**PROBLEM STATEMENT**: Scan the entries for the word "tagGood" and return every line that has it.

Recorded data

/-- The DATA of an entry that is still held rewritten. -/
def Cartridge.relog (c : Cartridge) (index : Nat) (data : List Byte) : Cartridge :=
  { c with eventLog := c.eventLog.map (fun e =>
      if e.index = index then { e with data := (data ++ List.replicate 12 0).take 12 } else e) }

/-- The 32 bytes of an entry. -/
def MeterLog.bytes (e : MeterLog) : List Byte :=
  leBytes e.index 4 ++ leBytes e.kind 1 ++ leBytes e.chan 1 ++ [0, 0] ++ leBytes e.time 8 ++ leBytes e.audit 4 ++ e.data

/-- The entries still held of a range, in INDEX order. -/
def Cartridge.logRange (c : Cartridge) (first n : Nat) : List Byte :=
  ((List.range n).map (fun k =>
    ((c.auditLog ++ c.eventLog).filter (fun e => decide (e.index = first + k))).flatMap MeterLog.bytes)).flatten

/-! ### Episodes, R444, R450 -/

/-- An accepted record, or a refusal, with or without a condition. The entry is written as the episode starts; where `counts`, its DATA
is the count, which rises with the episode. -/
def Cartridge.episode (c : Cartridge) (ch k kind : Nat) (counts : Bool) (data : List Byte) (holds : Bool) : Cartridge :=
  let x := c.chan ch
  match Map.find x.epis k, holds with
  | none, false => c
  | none, true =>
    let e : Episode := { index := c.total % 2 ^ 32, count := 1, quiet := 0 }
    (c.logEvent kind ch (if counts then leBytes 1 4 else data)).updChan ch (fun x => { x with epis := Map.insert x.epis k e })
  | some e, true =>
    let e := { e with count := e.count + 1, quiet := 0 }
    let c := if counts then c.relog e.index (leBytes e.count 4) else c
    c.updChan ch (fun x => { x with epis := Map.insert x.epis k e })
  | some e, false =>
    c.updChan ch (fun x => { x with epis :=
      if 8000 ≤ e.quiet + 1 then Map.erase x.epis k else Map.insert x.epis k { e with quiet := e.quiet + 1 } })

/-! ### Energy, R445 to R447 -/

/-- One mWh in units of 10^-27 J. -/
def milliWattHour : Nat := 3600000000000000000000000000

/-- An increment, in units of 10^-27 J, added to the import or export register of the total (0) or of a phase. -/
def MeterRegs.add (r : MeterRegs) (k : Nat) (e : Int) : MeterRegs :=
  let i := 2 * k + (if e < 0 then 1 else 0)
  let n := r.rest.getD i 0 + e.natAbs
  { r with energy := r.energy.set i ((r.energy.getD i 0 + n / milliWattHour) % 2 ^ 64), rest := r.rest.set i (n % milliWattHour) }

/-- The increments of R445 between two records, `dt` ns apart. -/
def MeterRegs.integrate (r : MeterRegs) (p q : List Int) (dt : Nat) : MeterRegs :=
  let e := (List.range 3).map (fun k => (p.getD k 0 + q.getD k 0) * (dt : Int) / 2)
  let r := (List.range 3).foldl (fun r k => MeterRegs.add r (k + 1) (e.getD k 0)) r
  r.add 0 (e.getD 0 0 + e.getD 1 0 + e.getD 2 0)

/-- A signed 24-bit sample. -/
def sample24 (l : List Byte) (off : Nat) : Int :=
  let n := leAt l off 3
  if 2 ^ 23 ≤ n then (n : Int) - 2 ^ 24 else n

/-- Fields of a record (R443). -/
def recStatus (l : List Byte) : Nat := leAt l 18 2
def recSeq (l : List Byte) : Nat := leAt l 20 4
def recInstant (l : List Byte) : Nat := leAt l 24 8

/-- The power of each phase in 10^-18 W (R445). -/
def recPower (x : MeterChan) (l : List Byte) : List Int :=
  (List.range 3).map (fun k => sample24 l (3 * k) * sample24 l (9 + 3 * k) * (x.kv : Int) * (x.ki : Int))

/-- Unmeasured time added. -/
def MeterRegs.unmeasure (r : MeterRegs) (dt : Nat) : MeterRegs := { r with unmeasured := (r.unmeasured + dt) % 2 ^ 64 }

/-- take(n) of R446, with no previous record where `fresh`. -/
def Cartridge.take (c : Cartridge) (ch : Nat) (l : List Byte) (fresh : Bool) : Cartridge :=
  let x := c.chan ch
  let n : MeterRec := { seq := recSeq l, instant := recInstant l, power := recPower x l }
  let rebase := fun (c : Cartridge) => c.updChan ch (fun x => { x with regs := { x.regs with base := some n } })
  match if fresh then none else x.regs.base with
  | none => rebase (c.logEvent 0x21 ch (leBytes n.seq 4))
  | some p =>
    let d := (n.seq + 2 ^ 32 - p.seq) % 2 ^ 32
    let dt := n.instant - p.instant
    if 1 ≤ d ∧ d ≤ 2 ^ 31 - 1 ∧ dt = d * 125000 then
      if d - 1 ≤ c.gapBridge then
        rebase (c.updChan ch (fun x => { x with regs :=
          let r := x.regs.integrate p.power n.power dt
          if 1 < d then { r with bridged := (r.bridged + 1) % 2 ^ 32 } else r }))
      else
        let c := c.updChan ch (fun x => { x with regs := x.regs.unmeasure dt, flags := x.flags ||| 0x10, cflags := x.cflags ||| 1 })
        rebase (c.logEvent 0x20 ch (leBytes (d - 1) 4 ++ leBytes dt 8))
    else
      let c := c.updChan ch (fun x => { x with regs := x.regs.unmeasure dt })
      rebase (c.logEvent 0x22 ch (leBytes p.seq 4 ++ leBytes dt 8))

/-! ### The checks of R444 -/

/-- A refusal counted in REJECTED and shown in the channel's next STATUS entry. -/
def Cartridge.refused (c : Cartridge) (ch bit faults : Nat) : Cartridge :=
  c.updChan ch (fun x => { x with regs := { x.regs with rejected := (x.regs.rejected + 1) % 2 ^ 32 }, flags := x.flags ||| 2 ^ bit,
                                  faults := faults })

/-- A record refused with NO_KEY. -/
def Cartridge.noKey (c : Cartridge) (ch : Nat) : Cartridge := c.refused ch 6 0

/-- A record refused with TAG_FAIL. -/
def Cartridge.tagFail (c : Cartridge) (ch : Nat) : Cartridge :=
  ((c.refused ch 3 0).updChan ch (fun x => { x with cflags := x.cflags ||| 2 })).episode ch 0 0x23 true [] true

/-- A record refused with TIME_FAULT. -/
def Cartridge.timeFault (c : Cartridge) (ch : Nat) : Cartridge :=
  (c.refused ch 5 ((c.chan ch).faults + 1)).episode ch 1 0x24 true [] true

/-- An accepted record may be the first at or after a period boundary, which begins the closing of a snapshot; the registers of its
channel are kept for that snapshot as they stood before (R455). -/
def Cartridge.boundary (c : Cartridge) (ch instant now : Nat) (fresh : Bool) : Cartridge :=
  if c.period = 0 then c
  else
    let len := c.period * 60000000000
    let k := instant / len + 1
    let c := if c.closing = none ∧ c.lastPeriod ≠ 0 ∧ c.lastPeriod < k then { c with closing := some ((k - 1) * len, now) } else c
    let c := { c with lastPeriod := if fresh then k else max k c.lastPeriod }
    match c.closing with
    | none => c
    | some (t, _) =>
      if t ≤ instant ∧ (Map.find c.frozen ch).isNone = true then
        let x := c.chan ch
        { c.updChan ch (fun x => { x with cflags := 0 }) with frozen := Map.insert c.frozen ch (x.regs, x.cflags) }
      else c

/-- A record accepted. -/
def Cartridge.accept (c : Cartridge) (ch : Nat) (l : List Byte) (now : Nat) : Cartridge :=
  let x := c.chan ch
  let fresh := decide (64 ≤ x.faults) || x.regs.base.isNone
  let st := recStatus l
  let c := c.boundary ch (recInstant l) now fresh
  let c := { c with latest := recInstant l, latestTq := st % 256 }
  let outOf := st.testBit 9 || st.testBit 10
  let c := c.updChan ch (fun x => { x with faults := 0, flags := x.flags ||| (if outOf then 0x84 else 0x04),
                                           cflags := if st.testBit 0 then x.cflags ||| 4 else x.cflags })
  let c := (c.episode ch 0 0x23 true [] false).episode ch 1 0x24 true [] false
  let c := c.episode ch 2 0x25 false (leBytes (st % 256) 1) (st.testBit 0)
  let c := (c.episode ch 3 0x26 false (leBytes st 2) (st.testBit 9)).episode ch 4 0x26 false (leBytes st 2) (st.testBit 10)
  (c.episode ch 5 0x26 false (leBytes st 2) (st.testBit 11)).take ch l fresh

/-- The checks after the tag's. -/
def Cartridge.afterTag (c : Cartridge) (ch : Nat) (l : List Byte) (now : Nat) : Cartridge :=
  let x := c.chan ch
  if (recStatus l).testBit 8 then c.timeFault ch
  else match x.regs.base with
    | none => c.accept ch l now
    | some b =>
      if b.seq = recSeq l ∧ b.instant = recInstant l then c
      else if recInstant l ≤ b.instant ∧ x.faults < 64 then c.timeFault ch
      else c.accept ch l now

/-- Does the tag verify under the channel's key (R443)? -/
def MeterChan.tagGood (x : MeterChan) (l : List Byte) : Bool :=
  decide ((cmac x.key (leBytes x.uid 8 ++ leBytes x.addr 1 ++ l.take 32)).take 8 = (l.drop 32).take 8)

/-- A record of a channel through the checks of R444. Up to 64 records are held for a key that may arrive (R442). -/
def Cartridge.record (c : Cartridge) (ch : Nat) (l : List Byte) (now : Nat) : Cartridge :=
  let x := c.chan ch
  let hold := fun (c : Cartridge) => c.updChan ch (fun x => { x with held := x.held ++ [(now, l)] })
  if !x.bound then { c with unbound := c.unbound + 1 }
  else if !x.keyed then (if x.held.length < 64 then hold c else c.noKey ch)
  else if !x.tagGood l then (if x.offer.isSome && decide (x.held.length < 64) then hold c else c.tagFail ch)
  else c.afterTag ch l now

/-- The records held are checked again under a new key (R442). -/
def Cartridge.recheck (c : Cartridge) (ch now : Nat) : Cartridge :=
  let l := (c.chan ch).held
  let c := c.updChan ch (fun x => { x with held := [] })
  l.foldl (fun (c : Cartridge) (e : Nat × List Byte) =>
    if (c.chan ch).tagGood e.2 then c.afterTag ch e.2 now else c.updChan ch (fun x => { x with held := x.held ++ [e] })) c

/-- Records held for 8 ms are refused with NO_KEY (R442). -/
def Cartridge.expireHeld (c : Cartridge) (ch now : Nat) : Cartridge :=
  let x := c.chan ch
  let late := x.held.filter (fun e => decide (e.1 + 8000000 ≤ now))
  let c := c.updChan ch (fun x => { x with held := x.held.filter (fun e => !decide (e.1 + 8000000 ≤ now)) })
  late.foldl (fun c _ => Cartridge.noKey c ch) c

/-! ### Signatures and snapshots, R454, R455 -/

/-- The cartridge's identity key. -/
def cartScalar : Nat := 1 + Config.cartKey % (ecN - 1)

/-- A signature of the cartridge over bytes; its nonce is a free value. -/
def cartSign (l : List Byte) (i : Nat) : List Byte := sigBytes (ecdsaWith cartScalar (drawScalar i) (sha256 l))

/-- The seal byte. -/
def Cartridge.sealByte (c : Cartridge) : Byte := if c.broken then 1 else 0

/-- LEGAL_DIGEST. -/
def legalDigest32 : List Byte := (Config.legalDigest ++ List.replicate 32 0).take 32

/-- A channel's entry of a snapshot. -/
def Cartridge.snapEntry (c : Cartridge) (ch : Nat) (r : MeterRegs) (cflags : Nat) : List Byte :=
  leBytes ch 1 ++ leBytes cflags 1 ++ [0, 0] ++ leBytes (c.chan ch).uid 8 ++ r.energy.flatMap (fun e => leBytes e 8)
    ++ leBytes r.unmeasured 8 ++ leBytes r.bridged 4 ++ leBytes r.rejected 4 ++ [0, 0, 0, 0]

/-- A signed snapshot of some channels. -/
def Cartridge.snapshot (c : Cartridge) (reason no time : Nat) (es : List (List Byte)) (i : Nat) : List Byte :=
  let l := [0x4B, 0x57, 0x4D, 0x53, 0x01] ++ leBytes reason 1 ++ leBytes es.length 1 ++ [c.sealByte] ++ leBytes Config.cartSerial 8
    ++ leBytes c.moduleSerial 8 ++ leBytes no 4 ++ leBytes c.audit 4 ++ leBytes time 8 ++ leBytes c.latestTq 1 ++ [0, 0, 0]
    ++ leBytes Config.legalVersion 4 ++ legalDigest32 ++ leBytes c.total 4 ++ List.replicate 44 0 ++ es.flatten
  l ++ cartSign l i

/-- The periodic snapshot closes now: every keyed channel has passed the boundary, or 2 ms have passed since the first did. -/
def Cartridge.closeDue (c : Cartridge) (now : Nat) : Bool :=
  match c.closing with
  | none => false
  | some (_, t) => decide (t + 2000000 ≤ now) || c.boundChans.all (fun ch => !(c.chan ch).keyed || (Map.find c.frozen ch).isSome)

/-- The periodic snapshot that is closing is signed and kept with the last 15. -/
def Cartridge.close (c : Cartridge) (i : Nat) : Cartridge :=
  match c.closing with
  | none => c
  | some (t, _) =>
    let no := (c.snapNo + 1) % 2 ^ 32
    let es := c.boundChans.map (fun ch =>
      match Map.find c.frozen ch with
      | some (r, f) => c.snapEntry ch r f
      | none => c.snapEntry ch (c.chan ch).regs (c.chan ch).cflags)
    let l := c.snaps ++ [(no, c.snapshot 1 no t es i)]
    let open' := c.boundChans.filter (fun ch => (Map.find c.frozen ch).isNone)
    let c := open'.foldl (fun (c : Cartridge) ch => c.updChan ch (fun x => { x with cflags := 0 })) c
    { c with snapNo := no, snaps := l.drop (l.length - 16), closing := none, frozen := [] }

/-! ### Power, FRAM and the seal, R448, R451, R459, R460 -/

/-- Registers, residuals and bases committed to FRAM. -/
def Cartridge.commit (c : Cartridge) : Cartridge := { c with fram := c.chans.map (fun (e : Nat × MeterChan) => (e.1, e.2.regs)) }

/-- The supply is gone: a last commit, POWER_DOWN, and what RAM held is lost. -/
def Cartridge.powerDown (c : Cartridge) : Cartridge :=
  let c := (c.commit).logEvent 0x27 0xFF []
  { c with alive := false, powered := false, cstate := 0, latest := 0, latestTq := 0, firstCh := 0, closing := none, frozen := [],
           lastPeriod := 0, downSince := none,
           chans := c.chans.map (fun (e : Nat × MeterChan) =>
             (e.1, { e.2 with key := [], offer := none, held := [], faults := 0, flags := 0, epis := [] })) }

/-- The logic starts from FRAM. -/
def Cartridge.powerOn (c : Cartridge) : Cartridge :=
  { c with powered := true, alive := true, cstate := 0,
           chans := c.chans.map (fun (e : Nat × MeterChan) => (e.1, { e.2 with regs := Map.get {} c.fram e.1 })) }

/-- A test of the seal loop. -/
def Cartridge.sealTest (c : Cartridge) (loopOpen : Bool) : Cartridge :=
  let c := { c with loopOpen := loopOpen }
  if loopOpen && !c.broken then ({ c with broken := true } : Cartridge).logAudit 0x06 0xFF (leBytes c.powerUps 4) else c

/-- Start-up ends. -/
def Cartridge.start (c : Cartridge) (loopOpen framGood : Bool) : Cartridge :=
  let c := { c with powerUps := c.powerUps + 1 }
  let c := (c.sealTest loopOpen).logEvent 0x28 0xFF (leBytes c.moduleSerial 8)
  { c with cstate := if framGood then 1 else 2 }

/-! ### Replies and STATUS frames, R440, R456 -/

/-- Bytes cut into return frames of a kind, the last marked LAST. -/
def backFrames (kind : Nat) : List (List Byte) → List (List Byte)
  | [] => []
  | [l] => [withCrc (leBytes kind 1 ++ [1] ++ leBytes l.length 2 ++ l)]
  | l :: r => withCrc (leBytes kind 1 ++ [0] ++ leBytes l.length 2 ++ l) :: backFrames kind r

/-- Bytes in pieces of `n`. -/
def pieces (n : Nat) (l : List Byte) : List (List Byte) := (List.range ((l.length + n - 1) / n)).map (fun k => (l.drop (n * k)).take n)

/-- The return frames of a signed reply. -/
def replyFrames (typ token result : Nat) (body : List Byte) (i : Nat) : List (List Byte) :=
  let l := leBytes (typ ||| 0x80) 1 ++ leBytes result 1 ++ leBytes body.length 2 ++ leBytes token 4 ++ body
  backFrames 2 (pieces 256 (l ++ cartSign l i))

/-- A channel's entry of STATUS. -/
def MeterChan.statusWord (x : MeterChan) : Nat := x.flags + (if x.bound then 1 else 0) + (if x.keyed then 2 else 0)

/-- The next STATUS frame. -/
def Cartridge.statusFrame (c : Cartridge) : List Byte :=
  let l := leBytes c.audit 4 ++ leBytes c.total 4 ++ [c.sealByte] ++ leBytes c.cstate 1 ++ leBytes (1024 - c.auditLog.length) 2
    ++ leBytes c.snapNo 4 ++ leBytes c.firstCh 1 ++ List.replicate 7 0
    ++ ((List.range 8).map (fun k => leBytes (c.chan ((c.firstCh + k) % 128)).statusWord 2)).flatten
  (backFrames 1 [l]).flatten

/-- A STATUS frame has gone. -/
def Cartridge.statusSent (c : Cartridge) : Cartridge :=
  let c' := (List.range 8).foldl (fun (d : Cartridge) k =>
    if (Map.find d.chans ((c.firstCh + k) % 128)).isSome then d.updChan ((c.firstCh + k) % 128) (fun x => { x with flags := 0 }) else d) c
  { c' with firstCh := (c.firstCh + 8) % 128 }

**EXERCISE OUTPUT**:
def MeterChan.tagGood (x : MeterChan) (l : List Byte) : Bool :=
  else if !x.tagGood l then (if x.offer.isSome && decide (x.held.length < 64) then hold c else c.tagFail ch)
    if (c.chan ch).tagGood e.2 then c.afterTag ch e.2 now else c.updChan ch (fun x => { x with held := x.held ++ [e] })) c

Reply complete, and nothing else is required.